_WHAT IS EXPECTED_
When you reach the line with "i h.2 (by omega)" in the data below, begin printing lines exactly, and stop once the line with "theorem NSet.from_del (l" has been printed.

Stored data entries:

[Start of Attachment]

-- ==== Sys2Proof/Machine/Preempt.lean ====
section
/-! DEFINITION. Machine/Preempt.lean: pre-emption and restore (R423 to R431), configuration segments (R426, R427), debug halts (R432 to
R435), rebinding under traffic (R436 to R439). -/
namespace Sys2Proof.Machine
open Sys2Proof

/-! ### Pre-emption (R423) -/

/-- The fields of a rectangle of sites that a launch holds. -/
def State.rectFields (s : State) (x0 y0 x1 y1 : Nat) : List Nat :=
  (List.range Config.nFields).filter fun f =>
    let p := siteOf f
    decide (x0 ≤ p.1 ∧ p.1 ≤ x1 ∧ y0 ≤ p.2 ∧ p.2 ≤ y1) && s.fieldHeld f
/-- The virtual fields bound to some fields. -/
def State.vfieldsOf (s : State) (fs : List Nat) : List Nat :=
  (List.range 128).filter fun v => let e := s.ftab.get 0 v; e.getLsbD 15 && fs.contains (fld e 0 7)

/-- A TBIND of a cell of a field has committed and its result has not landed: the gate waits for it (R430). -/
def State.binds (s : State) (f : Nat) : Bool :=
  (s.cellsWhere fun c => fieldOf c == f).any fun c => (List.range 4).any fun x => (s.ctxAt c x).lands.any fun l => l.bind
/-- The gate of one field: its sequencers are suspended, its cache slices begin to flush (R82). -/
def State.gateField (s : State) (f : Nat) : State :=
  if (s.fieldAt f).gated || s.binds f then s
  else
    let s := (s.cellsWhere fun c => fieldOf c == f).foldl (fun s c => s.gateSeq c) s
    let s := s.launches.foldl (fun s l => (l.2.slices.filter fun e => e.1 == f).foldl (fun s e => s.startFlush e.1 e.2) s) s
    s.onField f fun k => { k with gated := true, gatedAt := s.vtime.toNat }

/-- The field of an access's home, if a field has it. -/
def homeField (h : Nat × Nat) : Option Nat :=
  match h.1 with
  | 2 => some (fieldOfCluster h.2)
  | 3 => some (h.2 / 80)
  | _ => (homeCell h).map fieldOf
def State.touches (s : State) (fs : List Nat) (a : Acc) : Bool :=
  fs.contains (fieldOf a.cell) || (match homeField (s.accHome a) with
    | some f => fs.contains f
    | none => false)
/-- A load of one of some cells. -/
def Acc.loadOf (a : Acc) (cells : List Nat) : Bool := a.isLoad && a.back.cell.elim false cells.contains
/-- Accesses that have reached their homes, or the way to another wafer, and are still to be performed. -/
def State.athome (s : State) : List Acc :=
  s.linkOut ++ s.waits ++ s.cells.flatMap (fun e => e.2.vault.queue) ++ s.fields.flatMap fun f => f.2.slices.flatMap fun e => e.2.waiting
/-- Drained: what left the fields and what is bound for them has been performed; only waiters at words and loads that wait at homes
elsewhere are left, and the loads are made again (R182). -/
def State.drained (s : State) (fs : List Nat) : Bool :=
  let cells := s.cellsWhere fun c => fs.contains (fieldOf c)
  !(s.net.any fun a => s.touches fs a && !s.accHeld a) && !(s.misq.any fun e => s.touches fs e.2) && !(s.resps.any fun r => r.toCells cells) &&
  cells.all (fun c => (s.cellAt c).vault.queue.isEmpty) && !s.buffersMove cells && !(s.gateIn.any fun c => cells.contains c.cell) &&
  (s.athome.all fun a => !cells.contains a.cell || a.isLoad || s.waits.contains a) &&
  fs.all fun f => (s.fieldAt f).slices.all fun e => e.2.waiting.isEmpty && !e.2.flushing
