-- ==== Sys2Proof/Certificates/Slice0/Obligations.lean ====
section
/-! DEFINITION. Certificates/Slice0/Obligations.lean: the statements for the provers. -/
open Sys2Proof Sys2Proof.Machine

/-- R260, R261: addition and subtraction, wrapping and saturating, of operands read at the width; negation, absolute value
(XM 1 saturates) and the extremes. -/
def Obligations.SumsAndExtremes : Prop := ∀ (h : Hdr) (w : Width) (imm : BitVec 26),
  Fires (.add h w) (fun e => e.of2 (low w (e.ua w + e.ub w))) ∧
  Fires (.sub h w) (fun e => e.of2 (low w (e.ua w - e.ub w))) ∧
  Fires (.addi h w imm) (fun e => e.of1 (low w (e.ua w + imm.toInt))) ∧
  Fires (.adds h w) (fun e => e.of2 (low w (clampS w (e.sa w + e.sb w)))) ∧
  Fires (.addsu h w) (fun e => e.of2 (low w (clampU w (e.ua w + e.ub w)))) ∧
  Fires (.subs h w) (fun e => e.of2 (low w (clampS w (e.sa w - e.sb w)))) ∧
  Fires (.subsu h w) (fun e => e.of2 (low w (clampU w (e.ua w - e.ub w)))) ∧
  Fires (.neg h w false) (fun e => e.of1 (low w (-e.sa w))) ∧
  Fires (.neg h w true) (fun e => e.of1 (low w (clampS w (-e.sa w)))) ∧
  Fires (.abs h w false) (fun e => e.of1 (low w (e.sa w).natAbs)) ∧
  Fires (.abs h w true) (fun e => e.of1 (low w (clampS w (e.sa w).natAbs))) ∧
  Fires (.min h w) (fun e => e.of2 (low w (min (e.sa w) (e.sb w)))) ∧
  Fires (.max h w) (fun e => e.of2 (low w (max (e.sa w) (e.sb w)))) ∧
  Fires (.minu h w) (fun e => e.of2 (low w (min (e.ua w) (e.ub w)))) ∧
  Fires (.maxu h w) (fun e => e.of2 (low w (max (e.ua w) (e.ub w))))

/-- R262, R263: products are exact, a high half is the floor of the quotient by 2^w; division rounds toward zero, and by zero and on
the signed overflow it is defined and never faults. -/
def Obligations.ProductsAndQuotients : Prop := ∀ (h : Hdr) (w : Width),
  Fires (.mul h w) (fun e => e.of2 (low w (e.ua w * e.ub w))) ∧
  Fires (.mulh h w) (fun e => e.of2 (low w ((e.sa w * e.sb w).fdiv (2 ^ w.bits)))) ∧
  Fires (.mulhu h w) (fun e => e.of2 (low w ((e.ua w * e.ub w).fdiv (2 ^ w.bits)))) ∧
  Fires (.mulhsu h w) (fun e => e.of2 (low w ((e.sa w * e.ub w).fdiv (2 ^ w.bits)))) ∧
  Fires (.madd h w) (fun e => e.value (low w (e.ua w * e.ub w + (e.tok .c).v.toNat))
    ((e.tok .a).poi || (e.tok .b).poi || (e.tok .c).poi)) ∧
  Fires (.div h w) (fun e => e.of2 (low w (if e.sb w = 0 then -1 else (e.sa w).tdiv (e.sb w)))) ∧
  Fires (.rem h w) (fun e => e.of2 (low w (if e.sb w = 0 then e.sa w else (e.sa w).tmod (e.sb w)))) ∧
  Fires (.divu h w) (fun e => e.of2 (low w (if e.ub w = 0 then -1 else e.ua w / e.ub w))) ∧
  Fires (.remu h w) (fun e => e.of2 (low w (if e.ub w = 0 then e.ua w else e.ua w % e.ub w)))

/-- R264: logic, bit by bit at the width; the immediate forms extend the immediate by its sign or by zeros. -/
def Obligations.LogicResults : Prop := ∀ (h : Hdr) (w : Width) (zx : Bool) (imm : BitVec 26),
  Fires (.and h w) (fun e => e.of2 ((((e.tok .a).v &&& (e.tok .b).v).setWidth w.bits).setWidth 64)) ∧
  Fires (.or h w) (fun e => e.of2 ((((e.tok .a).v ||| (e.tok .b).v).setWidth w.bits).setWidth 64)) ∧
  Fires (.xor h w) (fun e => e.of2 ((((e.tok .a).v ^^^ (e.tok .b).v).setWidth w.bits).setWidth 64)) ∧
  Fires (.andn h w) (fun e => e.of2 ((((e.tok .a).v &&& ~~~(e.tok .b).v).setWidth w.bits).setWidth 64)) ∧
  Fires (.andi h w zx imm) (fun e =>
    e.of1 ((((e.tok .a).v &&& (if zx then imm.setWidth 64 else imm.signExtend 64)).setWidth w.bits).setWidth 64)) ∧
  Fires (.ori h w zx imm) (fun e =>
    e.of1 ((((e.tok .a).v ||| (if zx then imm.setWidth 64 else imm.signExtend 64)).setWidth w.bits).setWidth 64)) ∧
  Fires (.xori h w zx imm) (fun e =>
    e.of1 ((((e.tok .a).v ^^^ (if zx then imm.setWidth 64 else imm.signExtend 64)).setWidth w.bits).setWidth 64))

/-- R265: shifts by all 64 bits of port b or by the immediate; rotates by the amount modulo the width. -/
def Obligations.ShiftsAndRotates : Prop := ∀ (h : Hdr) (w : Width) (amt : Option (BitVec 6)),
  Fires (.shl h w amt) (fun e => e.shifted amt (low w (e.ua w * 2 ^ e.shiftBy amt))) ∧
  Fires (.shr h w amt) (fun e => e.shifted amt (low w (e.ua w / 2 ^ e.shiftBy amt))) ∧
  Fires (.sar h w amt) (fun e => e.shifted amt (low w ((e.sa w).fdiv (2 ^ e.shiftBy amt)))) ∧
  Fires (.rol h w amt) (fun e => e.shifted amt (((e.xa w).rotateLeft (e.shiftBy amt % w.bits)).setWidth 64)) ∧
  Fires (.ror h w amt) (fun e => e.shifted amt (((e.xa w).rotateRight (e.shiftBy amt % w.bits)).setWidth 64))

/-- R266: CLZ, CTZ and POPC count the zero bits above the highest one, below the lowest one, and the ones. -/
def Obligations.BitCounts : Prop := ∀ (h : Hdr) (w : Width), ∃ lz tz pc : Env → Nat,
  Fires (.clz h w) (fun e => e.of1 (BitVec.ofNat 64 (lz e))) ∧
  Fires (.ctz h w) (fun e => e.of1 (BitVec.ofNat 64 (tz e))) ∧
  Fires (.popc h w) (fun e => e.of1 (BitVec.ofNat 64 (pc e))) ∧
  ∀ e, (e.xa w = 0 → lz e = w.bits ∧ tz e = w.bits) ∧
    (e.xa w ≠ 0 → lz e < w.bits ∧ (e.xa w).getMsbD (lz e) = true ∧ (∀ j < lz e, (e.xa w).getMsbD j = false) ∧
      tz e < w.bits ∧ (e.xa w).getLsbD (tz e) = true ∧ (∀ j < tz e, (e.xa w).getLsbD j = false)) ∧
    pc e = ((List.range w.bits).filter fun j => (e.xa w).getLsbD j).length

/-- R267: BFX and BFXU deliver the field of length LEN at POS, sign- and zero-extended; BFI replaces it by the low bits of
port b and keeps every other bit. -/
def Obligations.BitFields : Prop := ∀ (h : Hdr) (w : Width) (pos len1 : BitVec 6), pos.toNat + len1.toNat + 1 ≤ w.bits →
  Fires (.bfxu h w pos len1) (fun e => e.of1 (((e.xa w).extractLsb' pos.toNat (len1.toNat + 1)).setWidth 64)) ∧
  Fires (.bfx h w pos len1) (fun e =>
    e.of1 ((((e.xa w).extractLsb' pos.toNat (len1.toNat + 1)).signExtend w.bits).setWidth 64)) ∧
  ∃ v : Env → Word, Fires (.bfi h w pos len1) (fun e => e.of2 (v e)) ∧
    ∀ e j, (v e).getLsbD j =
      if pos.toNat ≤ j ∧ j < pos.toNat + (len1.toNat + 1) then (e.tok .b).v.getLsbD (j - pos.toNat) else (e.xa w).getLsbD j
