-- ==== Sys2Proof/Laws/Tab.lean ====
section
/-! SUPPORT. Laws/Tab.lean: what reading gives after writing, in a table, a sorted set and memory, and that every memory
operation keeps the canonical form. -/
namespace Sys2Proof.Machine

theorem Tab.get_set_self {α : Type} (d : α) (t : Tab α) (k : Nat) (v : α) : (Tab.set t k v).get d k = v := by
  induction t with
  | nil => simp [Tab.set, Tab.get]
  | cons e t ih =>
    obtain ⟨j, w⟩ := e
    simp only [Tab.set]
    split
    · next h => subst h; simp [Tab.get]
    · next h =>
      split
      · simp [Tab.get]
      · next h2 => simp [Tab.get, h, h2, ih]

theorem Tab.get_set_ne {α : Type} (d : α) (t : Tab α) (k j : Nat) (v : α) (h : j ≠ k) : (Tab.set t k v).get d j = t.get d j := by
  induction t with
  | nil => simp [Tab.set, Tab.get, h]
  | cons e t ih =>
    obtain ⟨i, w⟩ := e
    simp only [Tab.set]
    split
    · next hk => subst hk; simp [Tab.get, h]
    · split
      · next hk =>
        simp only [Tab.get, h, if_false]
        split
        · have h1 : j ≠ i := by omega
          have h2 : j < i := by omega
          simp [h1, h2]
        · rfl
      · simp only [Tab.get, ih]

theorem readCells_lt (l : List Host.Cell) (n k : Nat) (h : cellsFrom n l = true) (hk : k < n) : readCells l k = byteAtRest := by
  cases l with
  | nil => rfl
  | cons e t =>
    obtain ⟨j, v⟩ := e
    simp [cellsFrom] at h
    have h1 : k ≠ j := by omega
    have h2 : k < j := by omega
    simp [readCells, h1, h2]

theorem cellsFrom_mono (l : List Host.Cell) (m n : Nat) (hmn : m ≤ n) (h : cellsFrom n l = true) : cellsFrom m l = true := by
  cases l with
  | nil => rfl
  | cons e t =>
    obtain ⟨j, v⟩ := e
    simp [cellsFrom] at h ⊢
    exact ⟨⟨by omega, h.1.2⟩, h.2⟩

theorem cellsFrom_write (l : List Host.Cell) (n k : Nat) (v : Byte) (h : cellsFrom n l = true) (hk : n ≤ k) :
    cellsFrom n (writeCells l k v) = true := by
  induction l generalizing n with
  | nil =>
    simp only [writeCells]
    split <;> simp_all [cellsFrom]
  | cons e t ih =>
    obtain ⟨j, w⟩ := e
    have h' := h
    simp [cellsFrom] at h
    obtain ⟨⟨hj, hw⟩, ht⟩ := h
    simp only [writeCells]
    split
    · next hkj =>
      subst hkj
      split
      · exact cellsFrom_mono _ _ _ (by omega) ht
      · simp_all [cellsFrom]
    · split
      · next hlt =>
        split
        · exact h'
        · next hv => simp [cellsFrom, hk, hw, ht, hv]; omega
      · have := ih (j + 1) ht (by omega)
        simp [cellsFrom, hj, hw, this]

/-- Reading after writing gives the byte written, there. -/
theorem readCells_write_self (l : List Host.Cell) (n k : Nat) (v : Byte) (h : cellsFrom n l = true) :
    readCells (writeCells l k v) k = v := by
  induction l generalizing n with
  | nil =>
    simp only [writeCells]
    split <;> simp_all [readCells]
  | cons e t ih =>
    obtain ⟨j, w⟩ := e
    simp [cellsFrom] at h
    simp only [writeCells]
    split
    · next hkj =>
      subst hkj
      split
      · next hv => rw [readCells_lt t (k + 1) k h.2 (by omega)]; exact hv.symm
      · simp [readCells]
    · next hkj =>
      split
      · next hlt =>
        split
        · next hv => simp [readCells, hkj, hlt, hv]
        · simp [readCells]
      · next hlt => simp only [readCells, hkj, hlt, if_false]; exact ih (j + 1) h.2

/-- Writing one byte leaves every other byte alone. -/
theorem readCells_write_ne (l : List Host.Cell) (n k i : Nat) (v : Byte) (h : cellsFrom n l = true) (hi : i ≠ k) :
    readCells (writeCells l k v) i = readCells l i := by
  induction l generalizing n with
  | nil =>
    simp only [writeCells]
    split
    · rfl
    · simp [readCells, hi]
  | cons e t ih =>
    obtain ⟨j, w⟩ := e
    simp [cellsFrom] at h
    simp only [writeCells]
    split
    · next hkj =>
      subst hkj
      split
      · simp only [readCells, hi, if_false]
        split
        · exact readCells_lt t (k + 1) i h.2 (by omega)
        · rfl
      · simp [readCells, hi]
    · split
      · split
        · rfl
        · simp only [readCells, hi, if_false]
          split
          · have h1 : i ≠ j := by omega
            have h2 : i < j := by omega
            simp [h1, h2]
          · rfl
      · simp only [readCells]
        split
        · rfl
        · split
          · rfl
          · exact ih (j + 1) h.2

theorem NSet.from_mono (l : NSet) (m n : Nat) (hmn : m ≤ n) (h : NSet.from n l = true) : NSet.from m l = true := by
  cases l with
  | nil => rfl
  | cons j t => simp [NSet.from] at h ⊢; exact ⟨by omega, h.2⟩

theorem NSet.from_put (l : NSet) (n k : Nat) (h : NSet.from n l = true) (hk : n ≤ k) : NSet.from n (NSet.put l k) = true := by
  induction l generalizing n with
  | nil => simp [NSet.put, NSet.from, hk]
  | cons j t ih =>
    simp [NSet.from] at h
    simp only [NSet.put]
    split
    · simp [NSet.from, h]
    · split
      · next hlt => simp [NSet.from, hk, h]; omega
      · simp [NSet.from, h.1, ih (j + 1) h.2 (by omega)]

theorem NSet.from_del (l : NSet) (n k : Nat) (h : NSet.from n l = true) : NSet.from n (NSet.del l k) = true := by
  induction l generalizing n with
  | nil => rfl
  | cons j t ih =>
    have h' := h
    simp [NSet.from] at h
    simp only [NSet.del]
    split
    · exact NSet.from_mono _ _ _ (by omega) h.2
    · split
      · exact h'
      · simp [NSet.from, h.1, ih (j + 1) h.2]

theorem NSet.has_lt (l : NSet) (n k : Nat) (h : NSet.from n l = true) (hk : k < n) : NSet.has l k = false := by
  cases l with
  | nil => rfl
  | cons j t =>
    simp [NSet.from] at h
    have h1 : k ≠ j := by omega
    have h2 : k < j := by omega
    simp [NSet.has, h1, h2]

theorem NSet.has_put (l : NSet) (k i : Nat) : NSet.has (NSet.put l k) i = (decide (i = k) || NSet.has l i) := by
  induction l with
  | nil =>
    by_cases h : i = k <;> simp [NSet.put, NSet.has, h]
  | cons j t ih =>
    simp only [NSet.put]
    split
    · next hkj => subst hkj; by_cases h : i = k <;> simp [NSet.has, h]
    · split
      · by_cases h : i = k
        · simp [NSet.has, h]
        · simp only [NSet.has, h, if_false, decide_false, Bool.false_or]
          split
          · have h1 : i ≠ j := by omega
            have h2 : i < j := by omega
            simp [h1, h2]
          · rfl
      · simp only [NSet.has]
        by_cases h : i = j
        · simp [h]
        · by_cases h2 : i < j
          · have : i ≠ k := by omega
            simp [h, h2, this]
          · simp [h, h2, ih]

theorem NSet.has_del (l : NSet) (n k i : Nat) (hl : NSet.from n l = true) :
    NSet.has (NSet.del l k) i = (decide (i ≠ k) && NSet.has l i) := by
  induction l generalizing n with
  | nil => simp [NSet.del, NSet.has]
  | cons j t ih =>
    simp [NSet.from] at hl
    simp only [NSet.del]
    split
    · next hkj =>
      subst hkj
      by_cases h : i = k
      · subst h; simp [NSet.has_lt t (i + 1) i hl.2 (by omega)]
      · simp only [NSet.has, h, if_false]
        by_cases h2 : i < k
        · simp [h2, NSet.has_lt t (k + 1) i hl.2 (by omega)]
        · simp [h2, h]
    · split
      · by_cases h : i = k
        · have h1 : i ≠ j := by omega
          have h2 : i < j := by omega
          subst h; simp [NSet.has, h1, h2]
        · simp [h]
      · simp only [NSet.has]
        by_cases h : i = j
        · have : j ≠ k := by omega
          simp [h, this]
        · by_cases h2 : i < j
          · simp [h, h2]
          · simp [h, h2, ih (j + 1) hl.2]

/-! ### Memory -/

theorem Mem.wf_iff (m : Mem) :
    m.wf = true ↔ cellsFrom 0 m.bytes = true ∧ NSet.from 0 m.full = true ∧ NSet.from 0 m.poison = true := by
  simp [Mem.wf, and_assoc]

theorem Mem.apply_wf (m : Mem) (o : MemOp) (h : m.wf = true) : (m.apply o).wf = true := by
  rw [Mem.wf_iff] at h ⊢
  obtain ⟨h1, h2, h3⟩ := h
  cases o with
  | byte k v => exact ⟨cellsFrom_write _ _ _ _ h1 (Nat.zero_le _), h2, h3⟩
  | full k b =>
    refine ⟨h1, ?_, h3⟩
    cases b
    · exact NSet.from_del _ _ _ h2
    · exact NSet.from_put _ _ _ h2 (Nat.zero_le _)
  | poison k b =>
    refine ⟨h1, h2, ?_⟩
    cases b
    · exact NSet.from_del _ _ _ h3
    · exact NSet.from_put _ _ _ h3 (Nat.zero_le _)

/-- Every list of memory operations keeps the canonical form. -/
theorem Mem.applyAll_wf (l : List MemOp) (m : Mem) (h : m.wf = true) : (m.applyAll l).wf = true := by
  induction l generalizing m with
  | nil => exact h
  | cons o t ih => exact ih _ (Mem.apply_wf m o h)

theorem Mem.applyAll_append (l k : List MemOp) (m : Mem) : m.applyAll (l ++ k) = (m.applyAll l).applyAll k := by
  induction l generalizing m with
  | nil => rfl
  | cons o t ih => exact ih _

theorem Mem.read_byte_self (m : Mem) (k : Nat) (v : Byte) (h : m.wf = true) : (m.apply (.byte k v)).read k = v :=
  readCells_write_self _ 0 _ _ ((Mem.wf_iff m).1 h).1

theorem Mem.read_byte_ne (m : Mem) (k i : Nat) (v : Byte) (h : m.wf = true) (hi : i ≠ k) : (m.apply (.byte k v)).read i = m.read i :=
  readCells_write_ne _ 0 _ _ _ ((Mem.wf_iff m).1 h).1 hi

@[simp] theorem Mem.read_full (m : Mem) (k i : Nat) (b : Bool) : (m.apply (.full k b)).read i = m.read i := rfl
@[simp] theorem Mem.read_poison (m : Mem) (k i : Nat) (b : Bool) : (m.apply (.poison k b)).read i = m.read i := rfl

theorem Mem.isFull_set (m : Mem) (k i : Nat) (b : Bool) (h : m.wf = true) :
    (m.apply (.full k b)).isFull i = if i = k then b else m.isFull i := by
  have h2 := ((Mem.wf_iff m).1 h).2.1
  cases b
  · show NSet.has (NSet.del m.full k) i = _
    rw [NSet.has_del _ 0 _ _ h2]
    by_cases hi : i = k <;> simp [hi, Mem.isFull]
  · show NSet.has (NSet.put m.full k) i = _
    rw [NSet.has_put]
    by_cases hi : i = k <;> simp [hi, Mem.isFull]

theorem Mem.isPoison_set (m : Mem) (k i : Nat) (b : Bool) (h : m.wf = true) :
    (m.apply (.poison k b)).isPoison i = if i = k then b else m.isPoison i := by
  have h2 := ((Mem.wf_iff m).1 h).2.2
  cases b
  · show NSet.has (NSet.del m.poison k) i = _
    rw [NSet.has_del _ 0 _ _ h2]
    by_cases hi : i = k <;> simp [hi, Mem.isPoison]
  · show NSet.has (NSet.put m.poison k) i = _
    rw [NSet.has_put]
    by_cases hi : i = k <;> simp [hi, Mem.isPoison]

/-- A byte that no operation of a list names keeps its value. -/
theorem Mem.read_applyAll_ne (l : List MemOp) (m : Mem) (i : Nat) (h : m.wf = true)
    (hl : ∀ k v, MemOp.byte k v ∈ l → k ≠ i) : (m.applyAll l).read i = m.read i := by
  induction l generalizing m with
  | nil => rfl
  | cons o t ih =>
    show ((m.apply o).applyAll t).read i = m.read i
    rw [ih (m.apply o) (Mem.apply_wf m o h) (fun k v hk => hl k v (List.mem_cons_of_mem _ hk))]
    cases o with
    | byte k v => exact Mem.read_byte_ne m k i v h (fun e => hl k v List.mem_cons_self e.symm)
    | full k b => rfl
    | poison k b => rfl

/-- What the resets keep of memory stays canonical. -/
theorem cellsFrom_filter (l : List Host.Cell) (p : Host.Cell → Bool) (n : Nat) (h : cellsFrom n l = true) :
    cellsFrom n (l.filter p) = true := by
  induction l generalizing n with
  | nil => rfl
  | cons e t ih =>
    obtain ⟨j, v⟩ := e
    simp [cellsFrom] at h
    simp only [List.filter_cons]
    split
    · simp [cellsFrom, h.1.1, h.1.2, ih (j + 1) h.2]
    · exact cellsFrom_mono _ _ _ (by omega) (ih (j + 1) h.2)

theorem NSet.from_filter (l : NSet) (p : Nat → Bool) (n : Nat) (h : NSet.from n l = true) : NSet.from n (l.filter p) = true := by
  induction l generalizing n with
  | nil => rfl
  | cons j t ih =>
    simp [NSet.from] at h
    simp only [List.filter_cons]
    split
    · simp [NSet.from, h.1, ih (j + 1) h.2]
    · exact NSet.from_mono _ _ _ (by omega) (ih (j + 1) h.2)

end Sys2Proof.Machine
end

[End of Attachment]

_SOLUTION TO THE PROBLEM_
        · exact readCells_lt t (k + 1) i h.2 (by omega)
        · rfl
      · simp [readCells, hi]
    · split
      · split
        · rfl
        · simp only [readCells, hi, if_false]
          split
          · have h1 : i ≠ j := by omega
            have h2 : i < j := by omega
            simp [h1, h2]
          · rfl
      · simp only [readCells]
        split
        · rfl
        · split
          · rfl
          · exact ih (j + 1) h.2

theorem NSet.from_mono (l : NSet) (m n : Nat) (hmn : m ≤ n) (h : NSet.from n l = true) : NSet.from m l = true := by
  cases l with
  | nil => rfl
  | cons j t => simp [NSet.from] at h ⊢; exact ⟨by omega, h.2⟩

theorem NSet.from_put (l : NSet) (n k : Nat) (h : NSet.from n l = true) (hk : n ≤ k) : NSet.from n (NSet.put l k) = true := by
  induction l generalizing n with
  | nil => simp [NSet.put, NSet.from, hk]
  | cons j t ih =>
    simp [NSet.from] at h
    simp only [NSet.put]
    split
    · simp [NSet.from, h]
    · split
      · next hlt => simp [NSet.from, hk, h]; omega
      · simp [NSet.from, h.1, ih (j + 1) h.2 (by omega)]

theorem NSet.from_del (l : NSet) (n k : Nat) (h : NSet.from n l = true) : NSet.from n (NSet.del l k) = true := by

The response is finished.